**WORK INSTRUCTION**
Your task is to reproduce exactly the lines that run from the beginning of the data through the line where "unfold putItem; grind" appears.

=== INFORMATION GIVEN ===

-- ==== Sys2Proof/Laws/KeepsSched.lean ====
section
/-! SUPPORT. Operations of Machine/Sched.lean keep (Laws/Keeps.lean). -/

namespace Sys2Proof.Machine

theorem startCores_keeps (g prog : Nat) (s : State) : Keeps s (startCores g prog s) := by
  unfold startCores; grind [Keeps, setCore_keeps, keeps_foldl]

theorem putItem_keeps (g : Nat) (it : Item) (s : State) : Keeps s (putItem g it s) := by
  unfold putItem; grind [Keeps, setGroup_keeps, startCores_keeps]

theorem writeCounts_keeps (s : State) : Keeps s (writeCounts s) := by
  unfold writeCounts; grind [Keeps, vmStore_keeps, keeps_foldl]

theorem genLog_keeps (b : BlockRec) (s : State) : Keeps s (genLog b s) := by
  unfold genLog; grind [Keeps, logAdd_keeps]

theorem genFail_keeps (b : BlockRec) (s : State) : Keeps s (genFail b s) := by
  unfold genFail; grind [Keeps, genLog_keeps, halt_keeps]

theorem finishItem_keeps (g : Nat) (it : Item) (s : State) : Keeps s (finishItem g it s) := by
  unfold finishItem; grind [Keeps, setGroup_keeps, writeLstat_keeps, pumpColls_keeps]

theorem startUpdate_keeps (g : Nat) (x : Slot) (s : State) : Keeps s (startUpdate g x s) := by
  unfold startUpdate
  dsimp only
  have h := latchLayer_keeps x.layer s.job.step s
  split
  · exact h.trans (finishItem_keeps _ _ _)
  · split
    · exact h.trans (genFail_keeps _ _)
    · split
      · exact (((h.trans (readAll_keeps _ _ _)).trans (keeps_foldl _ tieSum_keeps _ _)).trans (keeps_foldl _ expandBlock_keeps _ _)).trans
          (putItem_keeps _ _ _)
      · exact h

theorem startInstall_keeps (g : Nat) (s : State) : Keeps s (startInstall g s) := by
  unfold startInstall; grind [Keeps, putItem_keeps]

theorem slotStartState_keeps (g : Nat) (s : State) : Keeps s (slotStartState g s) := by
  unfold slotStartState
  dsimp only
  split
  · exact Keeps.refl s
  · split
    · exact startInstall_keeps _ s
    · split
      · exact Keeps.refl s
      · split
        · exact Keeps.refl s
        · split
          · exact Keeps.refl s
          · split
            · split
              · exact Keeps.refl s
              · exact (setGroup_keeps _ _ s).trans (holdLog_keeps _ _)
            · split
              · exact startUpdate_keeps _ _ s
              · refine Keeps.trans ?_ (putItem_keeps _ _ _)
                split
                · exact writeCounts_keeps s
                · exact Keeps.refl s

theorem collStartState_keeps (id m : Nat) (s : State) : Keeps s (collStartState id m s) := by
  unfold collStartState; grind [Keeps, beginColl_keeps, genFail_keeps]

theorem putEval_keeps (g : Segment) (pos : Option Nat) (layer : Nat) (s : State) : Keeps s (putEval g pos layer s) := by
  unfold putEval; grind [Keeps, putItem_keeps]

theorem evalStartState_keeps (s : State) : Keeps s (evalStartState s) := by
  unfold evalStartState; grind [Keeps, addElective_keeps, putEval_keeps]

theorem dropStreams_keeps (n : Nat) (s : State) : Keeps s (dropStreams n s) := by
  unfold dropStreams; grind [Keeps, setCore_keeps]

theorem stopEval_keeps (g : Nat) (s : State) : Keeps s (stopEval g s) := by
  unfold stopEval; grind [Keeps, setGroup_keeps, setCore_keeps, subElective_keeps, dropStreams_keeps, keeps_foldl]

theorem diagOver_keeps (s : State) : Keeps s (diagOver s) := by
  unfold diagOver; grind [Keeps, setJob_keeps]

theorem dropEval_keeps (seg : Nat) (pos : Option Nat) (s : State) : Keeps s (dropEval seg pos s) := by
  unfold dropEval; grind [Keeps, diagOver_keeps]

theorem respond_keeps (q : InboxReq) (status : Nat) (res : Bytes) (s : State) : Keeps s (respond q status res s) := by
  unfold respond; grind [Keeps, bump_keeps, send_keeps]

theorem publish_keeps (id k : Nat) (s : State) : Keeps s (publish id k s) := by
  unfold publish; grind [Keeps, raiseEvent_keeps]

theorem publishEval_keeps (g : Segment) (pos : Option Nat) (s : State) : Keeps s (publishEval g pos s) := by
  unfold publishEval; grind [Keeps, stopEval_keeps, dropEval_keeps, respond_keeps, publish_keeps]

theorem abandonEval_keeps (code : Nat) (s : State) : Keeps s (abandonEval code s) := by
  unfold abandonEval
  split
  · exact Keeps.refl s
  · split
    · exact Keeps.refl s
    · refine Keeps.trans ?_ (dropEval_keeps _ _ _)
      have := stopEval_keeps
      split
      · exact stopEval_keeps _ s
      · split
        · exact (stopEval_keeps _ s).trans (respond_keeps _ _ _ _)
        · exact stopEval_keeps _ s

theorem advanceEval_keeps (s : State) : Keeps s (advanceEval s) := by
  unfold advanceEval; grind [Keeps, putEval_keeps, stopEval_keeps, publishEval_keeps]

theorem evalExpiryState_keeps (s : State) : Keeps s (evalExpiryState s) := by
  unfold evalExpiryState; grind [Keeps]

theorem responseLost_keeps (slot wait : Nat) (s : State) : Keeps s (responseLost slot wait s) := by
  unfold responseLost; grind [Keeps, bump_keeps]

theorem takePiece_keeps (point : Bool) (i : Nat) (s : State) : Keeps s (takePiece point i s) := by
  unfold takePiece; grind [Keeps, holdLog_keeps, setRun_keeps, loadProblem_keeps, addElective_keeps]

theorem startPiece_keeps (i : Nat) (s : State) : Keeps s (startPiece i s) := by
  unfold startPiece; grind [Keeps, takePiece_keeps]

theorem endPiece_keeps (i : Nat) (s : State) : Keeps s (endPiece i s) := by
  unfold endPiece; grind [Keeps, setRun_keeps, subElective_keeps, takePiece_keeps]

theorem installedLayer_keeps (g layer : Nat) (s : State) : Keeps s (installedLayer g layer s) := by
  unfold installedLayer; grind [Keeps, setGroup_keeps, clearTags_keeps]


theorem advanceUpdate_keeps (g : Nat) (it : Item) (s : State) : Keeps s (advanceUpdate g it s) := by
  unfold advanceUpdate
  dsimp only
  split
  · exact Keeps.refl s
  · split
    · split
      · exact Keeps.refl s
      · exact (((readAll_keeps _ _ s).trans (keeps_foldl _ (runKernel_keeps _) _ _)).trans (setGroup_keeps _ _ _)).trans
          (startCores_keeps _ _ _)
    · split
      · exact (keeps_foldl _ (sealBlock_keeps _) _ s).trans (finishItem_keeps _ _ _)
      · exact installedLayer_keeps _ _ _

theorem itemCompleteState_keeps (g : Nat) (s : State) : Keeps s (itemCompleteState g s) := by
  unfold itemCompleteState; grind [Keeps, finishItem_keeps, advanceEval_keeps, advanceUpdate_keeps]

theorem admitNative_keeps (h : Nat) (fuel : Nat) (s : State) : Keeps s (admitNative h fuel s) := by
  induction fuel generalizing s with
  | zero => unfold admitNative; grind [Keeps]
  | succ n ih => unfold admitNative; grind [Keeps, admitRoot_keeps]

theorem admitBorrowed_keeps (h : Nat) (s : State) : Keeps s (admitBorrowed h s) := by
  unfold admitBorrowed; grind [Keeps, startPiece_keeps]

theorem electiveState_keeps (p : AdmitPoint) (s : State) : Keeps s (electiveState p s) := by
  unfold electiveState; grind [Keeps, admitNative_keeps, admitBorrowed_keeps, keeps_foldl]

end Sys2Proof.Machine
end

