-- ==== Sys2Proof/Laws/KeepsMemFault.lean ====
section
/-! SUPPORT. Operations of Machine/MemFault.lean keep (Laws/Keeps.lean). -/

namespace Sys2Proof.Machine

theorem fenceMap_keeps (phys : Nat) (s : State) : Keeps s (fenceMap phys s).1 := by
  unfold fenceMap; grind [Keeps]

theorem fenceJob_keeps (n : Nat) (spare : Bool) (s : State) : Keeps s (fenceJob n spare s) := by
  unfold fenceJob; grind [Keeps, halt_keeps, abortOwn_keeps, abandonEval_keeps]

theorem fenceCore_keeps (phys slice : Nat) (s : State) : Keeps s (fenceCore phys slice s) := by
  unfold fenceCore; grind [Keeps, bump_keeps, setCore_keeps, logAdd_keeps, cutPieces_keeps, fenceMap_keeps, fenceJob_keeps]

theorem coreFencedState_keeps (phys : Nat) (s : State) : Keeps s (coreFencedState phys s) := by
  unfold coreFencedState; grind [Keeps, fenceCore_keeps]

theorem streamStallState_keeps (core ctx : Nat) (s : State) : Keeps s (streamStallState core ctx s) := by
  unfold streamStallState; grind [Keeps, logAdd_keeps, abortOwn_keeps, abandonEval_keeps]

theorem endMisses_keeps (g outcome : Nat) (s : State) : Keeps s (endMisses g outcome s) := by
  unfold endMisses; grind [Keeps, oweMisses_keeps, setGroup_keeps, logMisses_keeps]

theorem missAbort_keeps (g outcome : Nat) (s : State) : Keeps s (missAbort g outcome s) := by
  unfold missAbort; grind [Keeps, abortOwn_keeps, endMisses_keeps]

theorem addMiss_keeps (g : Nat) (m : Miss) (s : State) : Keeps s (addMiss g m s) := by
  unfold addMiss; grind [Keeps, setGroup_keeps]

theorem stepMiss_keeps (g : Nat) (it : Item) (m : Miss) (s : State) : Keeps s (stepMiss g it m s) := by
  have h (s : State) : Keeps s ((serveMiss m.va m.write s).getD s) := keeps_getD (fun _ => serveMiss_keeps _ _ _)
  unfold stepMiss; grind [Keeps, missAbort_keeps, addMiss_keeps]

theorem missState_keeps (core ctx va : Nat) (write : Bool) (s : State) : Keeps s (missState core ctx va write s) := by
  unfold missState; grind [Keeps, abandonEval_keeps, endMisses_keeps, addMiss_keeps, stepMiss_keeps]

theorem drainState_keeps (g : Nat) (s : State) : Keeps s (drainState g s) := by
  unfold drainState; grind [Keeps, setGroup_keeps, dropStreams_keeps, keeps_foldl]

theorem mappedState_keeps (g va : Nat) (s : State) : Keeps s (mappedState g va s) := by
  unfold mappedState
  dsimp only
  have h := mapOwed_keeps va s
  split
  · exact h
  · split
    · exact h.trans (missAbort_keeps _ _ _)
    · exact (h.trans (serveMiss_keeps _ _ _ (by assumption))).trans (setGroup_keeps _ _ _)

theorem replayItemState_keeps (g : Nat) (s : State) : Keeps s (replayItemState g s) := by
  unfold replayItemState; grind [Keeps, setGroup_keeps, startCores_keeps, endMisses_keeps]

theorem replayBoundState_keeps (g : Nat) (s : State) : Keeps s (replayBoundState g s) := by
  unfold replayBoundState; grind [Keeps, missAbort_keeps]

theorem markPoison_keeps (block : Nat) (s : State) : Keeps s (markPoison block s) := by
  unfold markPoison; grind [Keeps]

theorem markBroken_keeps (block : Nat) (s : State) : Keeps s (markBroken block s) := by
  unfold markBroken; grind [Keeps]

theorem retireNow_keeps (s : State) : Keeps s (retireNow s) := by
  unfold retireNow; grind [Keeps, retirePages_keeps]

theorem cellOut_keeps (cell : Nat) (s : State) : Keeps s (cellOut cell s) := by
  unfold cellOut; grind [Keeps, setCounter_keeps, setRun_keeps, subElective_keeps, keeps_foldl]

theorem lineLost_keeps (pa : Nat) (dirty : Bool) (s : State) : Keeps s (lineLost pa dirty s) := by
  have h : Keeps s { s with mm := s.mm.drop [pa] } := ⟨rfl, rfl, Nat.le_refl _, Nat.le_refl _⟩
  unfold lineLost
  dsimp only
  split
  · exact ((h.trans (markPoison_keeps _ _)).trans (wantRetire_keeps _ _)).trans (retireNow_keeps _)
  · split
    · exact h
    · exact h.trans (touchLines_keeps _ _ _ _)

theorem sramLost_keeps (kind : SramKind) (unit word : Nat) (s : State) : Keeps s (sramLost kind unit word s) := by
  unfold sramLost; grind [Keeps, bump_keeps, logAdd_keeps, fenceCore_keeps, cellOut_keeps, lineLost_keeps]

theorem sramState_keeps (kind : SramKind) (unit word : Nat) (err : List SymErr) (s : State) : Keeps s (sramState kind unit word err s) := by
  unfold sramState; grind [Keeps, corrected_keeps, sramLost_keeps]

theorem logBlock_keeps (channel pa va : Nat) (s : State) : Keeps s (logBlock channel pa va s) := by
  unfold logBlock; grind [Keeps, bump_keeps, logAdd_keeps]

theorem noteBlock_keeps (channel pa va : Nat) (s : State) : Keeps s (noteBlock channel pa va s) := by
  unfold noteBlock; grind [Keeps, logBlock_keeps, wantRetire_keeps, markBroken_keeps, retireNow_keeps]

theorem scratchAbort_keeps (va : Nat) (s : State) : Keeps s (scratchAbort va s) := by
  unfold scratchAbort; grind [Keeps, abortOwn_keeps, rereadHalf_keeps]

theorem ckptLost_keeps (s : State) : Keeps s (ckptLost s) := by
  unfold ckptLost; grind [Keeps, haltNow_keeps, ckptAbandon_keeps]

theorem containerLost_keeps (pa : Nat) (s : State) : Keeps s (containerLost pa s) := by
  unfold containerLost; grind [Keeps]

theorem blockReader_keeps (reader : EccReader) (va : Nat) (s : State) : Keeps s (blockReader reader va s) := by
  unfold blockReader; grind [Keeps, halt_keeps, abandonEval_keeps, scratchAbort_keeps, ckptLost_keeps]

theorem blockLost_keeps (channel pa va : Nat) (reader : EccReader) (s : State) : Keeps s (blockLost channel pa va reader s) := by
  unfold blockLost; grind [Keeps, containerLost_keeps, logBlock_keeps, noteBlock_keeps, blockReader_keeps]

theorem gddrState_keeps (channel pa va : Nat) (reader : EccReader) (err : List SymErr) (s : State) :
    Keeps s (gddrState channel pa va reader err s) := by
  unfold gddrState
  split
  · exact Keeps.refl s
  · split
    · exact blockLost_keeps _ _ _ _ s
    · split
      · exact Keeps.refl s
      · split
        · exact (touchLines_keeps _ _ _ s).trans (corrected_keeps _ _ _)
        · exact blockLost_keeps _ _ _ _ s

theorem scrubTick_keeps (s : State) : Keeps s (scrubTick s) := by
  unfold scrubTick; grind [Keeps, bump_keeps]

theorem scrubBlock_keeps (pa : Nat) (err : List SymErr) (s : State) : Keeps s (scrubBlock pa err s) := by
  unfold scrubBlock; grind [Keeps, containerLost_keeps, noteBlock_keeps, corrected_keeps]

theorem scrubState_keeps (block : Nat) (err : List SymErr) (onDie : Nat) (s : State) : Keeps s (scrubState block err onDie s) := by
  unfold scrubState; grind [Keeps, bump_keeps, scrubTick_keeps, scrubBlock_keeps]

end Sys2Proof.Machine
end

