-- ==== Sys2Proof/Laws/KeepsSecurity.lean ====
section
/-! SUPPORT. Operations of Machine/Security.lean keep (Laws/Keeps.lean). -/

namespace Sys2Proof.Machine

/-- Storing a client slot leaves ownership, counter and floor. -/
theorem setClient_grows (k : Nat) (d : Bytes) (r : Nat) (s : State) : Grows s (setClient k d r s) :=
  ⟨rfl, ⟨id, Nat.le_refl _, Nat.le_refl _⟩, Nat.le_refl _, Nat.le_refl _⟩

/-- The effect of a legal statement with a higher counter. -/
theorem stmtEffect_grows (st : Statement) (s : State) (h1 : stmtLegal s st = true) (h2 : s.sec.ctr < st.ctr) :
    Grows s (stmtEffect st s).1 := by
  unfold stmtEffect
  unfold stmtLegal at h1
  split <;> dsimp only <;> grind [Grows, Keeps, secKept, closeKey_keeps, setClient]

/-- An accepted statement raises the counter, and none leaves LOCKED. -/
theorem takeStatement_grows (sub : Nat) (writer : Bytes) (st : Statement) (s : State) :
    Grows s (takeStatement sub writer st s).2.1 := by
  have hr := loose_grows.of (Keeps.refl s)
  have hl (a : List Nat) := loose_grows.of (logPlain_keeps SIGNATURE_BAD a s)
  have he := stmtEffect_grows st s
  unfold takeStatement
  unfold stmtSigned
  grind

theorem answerHello_keeps (tr : Transport) (peer : Nat) (hello : Hello) (s : State) : Keeps s (answerHello tr peer hello s).2 := by
  unfold answerHello; grind [Keeps]

end Sys2Proof.Machine
end

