-- ==== Sys2Proof/Laws/KeepsJobs.lean ====
section
/-! SUPPORT. Operations of Machine/Jobs.lean keep (Laws/Keeps.lean). -/

namespace Sys2Proof.Machine

theorem spreadBytes_keeps (rs : List (Nat × Nat)) (bs : Bytes) (s : State) : Keeps s (spreadBytes rs bs s) := by
  induction rs generalizing bs s with
  | nil => exact Keeps.refl s
  | cons r rs ih => exact (vmStore_keeps _ _ s).trans (ih _ _)

theorem placeSource_keeps (src : Source) (s : State) : Keeps s (placeSource src s) := by
  unfold placeSource
  split
  · exact Keeps.refl s
  · exact spreadBytes_keeps _ _ _

theorem queueInstall_keeps (s : State) : Keeps s (queueInstall s) := ⟨rfl, rfl, Nat.le_refl _, Nat.le_refl _⟩

theorem installState_keeps (src : Source) (s : State) : Keeps s (installState src s) := by
  unfold installState
  dsimp only
  have h := ((placeSource_keeps src s).trans
    (keeps_foldl _ (sealBlock_keeps src.step) (placeSource src s).blocks _)).trans (queueInstall_keeps _)
  split
  · exact h.trans (clearTags_keeps _)
  · exact h

theorem sendDigest_keeps (s : State) : Keeps s (sendDigest s) := by
  unfold sendDigest; grind [Keeps, sendWords_keeps, haltNow_keeps, releaseAll_keeps]

theorem retrainDegraded_keeps (s : State) : Keeps s (retrainDegraded s) := by
  unfold retrainDegraded; grind [Keeps, laneFailureState_keeps, keeps_foldl]

theorem beginJob_keeps (src : Source) (s : State) : Keeps s (beginJob src s) := by
  unfold beginJob; grind [Keeps, rebuildStarters_keeps, resumeRoots_keeps, startStep_keeps, startIngest_keeps, installState_keeps, sendDigest_keeps]

theorem startJob_keeps (i : Install) (s : State) : Keeps s (startJob i s) := by
  unfold startJob; grind [Keeps, setJob_keeps, governorStart_keeps, haltNow_keeps, retrainDegraded_keeps, beginJob_keeps]

theorem startDiag_keeps (s : State) : Keeps s (startDiag s) := by
  unfold startDiag; grind [Keeps, setJob_keeps, diagOver_keeps]

theorem startCommand_keeps (i : Install) (s : State) : Keeps s (startCommand i s).2 := by
  unfold startCommand; grind [Keeps, startJob_keeps, startDiag_keeps]

theorem holdCommand_keeps (c : JobCmd) (s : State) : Keeps s (holdCommand c s).2 := by
  unfold holdCommand; grind [Keeps]

theorem pauseCommand_keeps (s : State) : Keeps s (pauseCommand s).2 := by
  unfold pauseCommand; grind [Keeps, holdCommand_keeps]

theorem resumeCommand_keeps (s : State) : Keeps s (resumeCommand s).2 := by
  unfold resumeCommand; grind [Keeps, holdCommand_keeps]

theorem checkpointCommand_keeps (s : State) : Keeps s (checkpointCommand s).2 := by
  unfold checkpointCommand; grind [Keeps, holdCommand_keeps]

theorem unload_keeps (s : State) : Keeps s (unload s) := by
  unfold unload; grind [Keeps]

theorem stopCommand_keeps (s : State) : Keeps s (stopCommand s).2 := by
  unfold stopCommand; grind [Keeps, setJob_keeps, holdCommand_keeps, unload_keeps]

theorem abortStepCommand_keeps (s : State) : Keeps s (abortStepCommand s).2 := by
  unfold abortStepCommand; grind [Keeps, abortOwn_keeps, abortIgnored_keeps]

end Sys2Proof.Machine
end

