-- ==== Sys2Proof/Laws/MemsRecipeCheck.lean ====
section
/-! SUPPORT. Operations of Machine/RecipeCheck.lean keep memories in canonical form (Laws/Mems.lean). -/

namespace Sys2Proof.Machine

theorem mapAll_mems (s : State) {t : State} (h : mapAll s = some t) : Mems s t :=
  mems_foldl_bind mapRegion (fun _ _ _ h => mapRegion_mems _ _ h) _ _ h

end Sys2Proof.Machine
end

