@[simp] theorem setJob_pending (j : JobState) (c : Nat) (s : State) : (setJob j c s).pending = s.pending := (congrArg State.pending (setJob_shell j c s) :)
@[simp] theorem setJob_localUs (j : JobState) (c : Nat) (s : State) : (setJob j c s).localUs = s.localUs := (congrArg State.localUs (setJob_shell j c s) :)
@[simp] theorem setJob_pins (j : JobState) (c : Nat) (s : State) : (setJob j c s).pins = s.pins := (congrArg State.pins (setJob_shell j c s) :)
@[simp] theorem setJob_gov (j : JobState) (c : Nat) (s : State) : (setJob j c s).gov = s.gov := (congrArg State.gov (setJob_shell j c s) :)
@[simp] theorem setJob_regs (j : JobState) (c : Nat) (s : State) : (setJob j c s).regs = s.regs := (congrArg State.regs (setJob_shell j c s) :)
@[simp] theorem setJob_eff (j : JobState) (c : Nat) (s : State) : (setJob j c s).eff = s.eff := (congrArg State.eff (setJob_shell j c s) :)
@[simp] theorem setJob_sec (j : JobState) (c : Nat) (s : State) : (setJob j c s).sec = s.sec := (congrArg State.sec (setJob_shell j c s) :)
@[simp] theorem setJob_log (j : JobState) (c : Nat) (s : State) : (setJob j c s).log = s.log := (congrArg State.log (setJob_shell j c s) :)
@[simp] theorem setJob_bnd (j : JobState) (c : Nat) (s : State) : (setJob j c s).bnd = s.bnd := (congrArg State.bnd (setJob_shell j c s) :)
@[simp] theorem setJob_recipe (j : JobState) (c : Nat) (s : State) : (setJob j c s).recipe = s.recipe := (congrArg State.recipe (setJob_shell j c s) :)
@[simp] theorem setJob_results (j : JobState) (c : Nat) (s : State) : (setJob j c s).results = s.results := (congrArg State.results (setJob_shell j c s) :)
@[simp] theorem setJob_history (j : JobState) (c : Nat) (s : State) : (setJob j c s).history = s.history := (congrArg State.history (setJob_shell j c s) :)
@[simp] theorem setJob_record (j : JobState) (c : Nat) (s : State) : (setJob j c s).record = s.record := (congrArg State.record (setJob_shell j c s) :)
@[simp] theorem setJob_groups (j : JobState) (c : Nat) (s : State) : (setJob j c s).groups = s.groups := (congrArg State.groups (setJob_shell j c s) :)
@[simp] theorem setJob_cores (j : JobState) (c : Nat) (s : State) : (setJob j c s).cores = s.cores := (congrArg State.cores (setJob_shell j c s) :)
@[simp] theorem setJob_lstat (j : JobState) (c : Nat) (s : State) : (setJob j c s).lstat = s.lstat := (congrArg State.lstat (setJob_shell j c s) :)
@[simp] theorem setJob_mm (j : JobState) (c : Nat) (s : State) : (setJob j c s).mm = s.mm := (congrArg State.mm (setJob_shell j c s) :)
@[simp] theorem setJob_ports (j : JobState) (c : Nat) (s : State) : (setJob j c s).ports = s.ports := (congrArg State.ports (setJob_shell j c s) :)
@[simp] theorem setJob_conns (j : JobState) (c : Nat) (s : State) : (setJob j c s).conns = s.conns := (congrArg State.conns (setJob_shell j c s) :)
@[simp] theorem setJob_ingest (j : JobState) (c : Nat) (s : State) : (setJob j c s).ingest = s.ingest := (congrArg State.ingest (setJob_shell j c s) :)
@[simp] theorem setJob_coll (j : JobState) (c : Nat) (s : State) : (setJob j c s).coll = s.coll := (congrArg State.coll (setJob_shell j c s) :)
@[simp] theorem setJob_leaven (j : JobState) (c : Nat) (s : State) : (setJob j c s).leaven = s.leaven := (congrArg State.leaven (setJob_shell j c s) :)
@[simp] theorem setJob_fab (j : JobState) (c : Nat) (s : State) : (setJob j c s).fab = s.fab := (congrArg State.fab (setJob_shell j c s) :)
@[simp] theorem setJob_free (j : JobState) (c : Nat) (s : State) : (setJob j c s).free = s.free := (congrArg State.free (setJob_shell j c s) :)

/-- A log record changes only the count of records of the step in the job. -/
theorem logAdd_job (c a h u l : Nat) (d : List Nat) (s : State) :
    { (logAdd c a h u l d s).job with logInStep := s.job.logInStep } = s.job := by
  unfold logAdd
  dsimp only
  split
  · rfl
  · split
    · rw [raiseEvent_job]
    · rfl

@[simp] theorem logAdd_job_st (c a h u l : Nat) (d : List Nat) (s : State) :
    (logAdd c a h u l d s).job.st = s.job.st := by
  have e := logAdd_job c a h u l d s
  exact (congrArg Job.st e :)

/-- The job state after a change of it. -/
theorem setJob_job (j : JobState) (c : Nat) (s : State) (h : j ≠ s.job.st) :
    (setJob j c s).job = { s.job with st := j, haltCode := if j = .halted then c else 0 } := by
  unfold setJob
  rw [if_neg h, followJob_job, raiseEvent_job]
  rfl

@[simp] theorem setJob_job_st (j : JobState) (c : Nat) (s : State) : (setJob j c s).job.st = j := by
  by_cases h : j = s.job.st
  · unfold setJob; rw [if_pos h]; exact h.symm
  · rw [setJob_job j c s h]

end Sys2Proof.Machine
end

===

**SOLUTION**
-- ==== Sys2Proof/Laws/KeepsSched.lean ====
section
/-! SUPPORT. Operations of Machine/Sched.lean keep (Laws/Keeps.lean). -/

namespace Sys2Proof.Machine

theorem startCores_keeps (g prog : Nat) (s : State) : Keeps s (startCores g prog s) := by
  unfold startCores; grind [Keeps, setCore_keeps, keeps_foldl]

theorem putItem_keeps (g : Nat) (it : Item) (s : State) : Keeps s (putItem g it s) := by
  unfold putItem; grind [Keeps, setGroup_keeps, startCores_keeps]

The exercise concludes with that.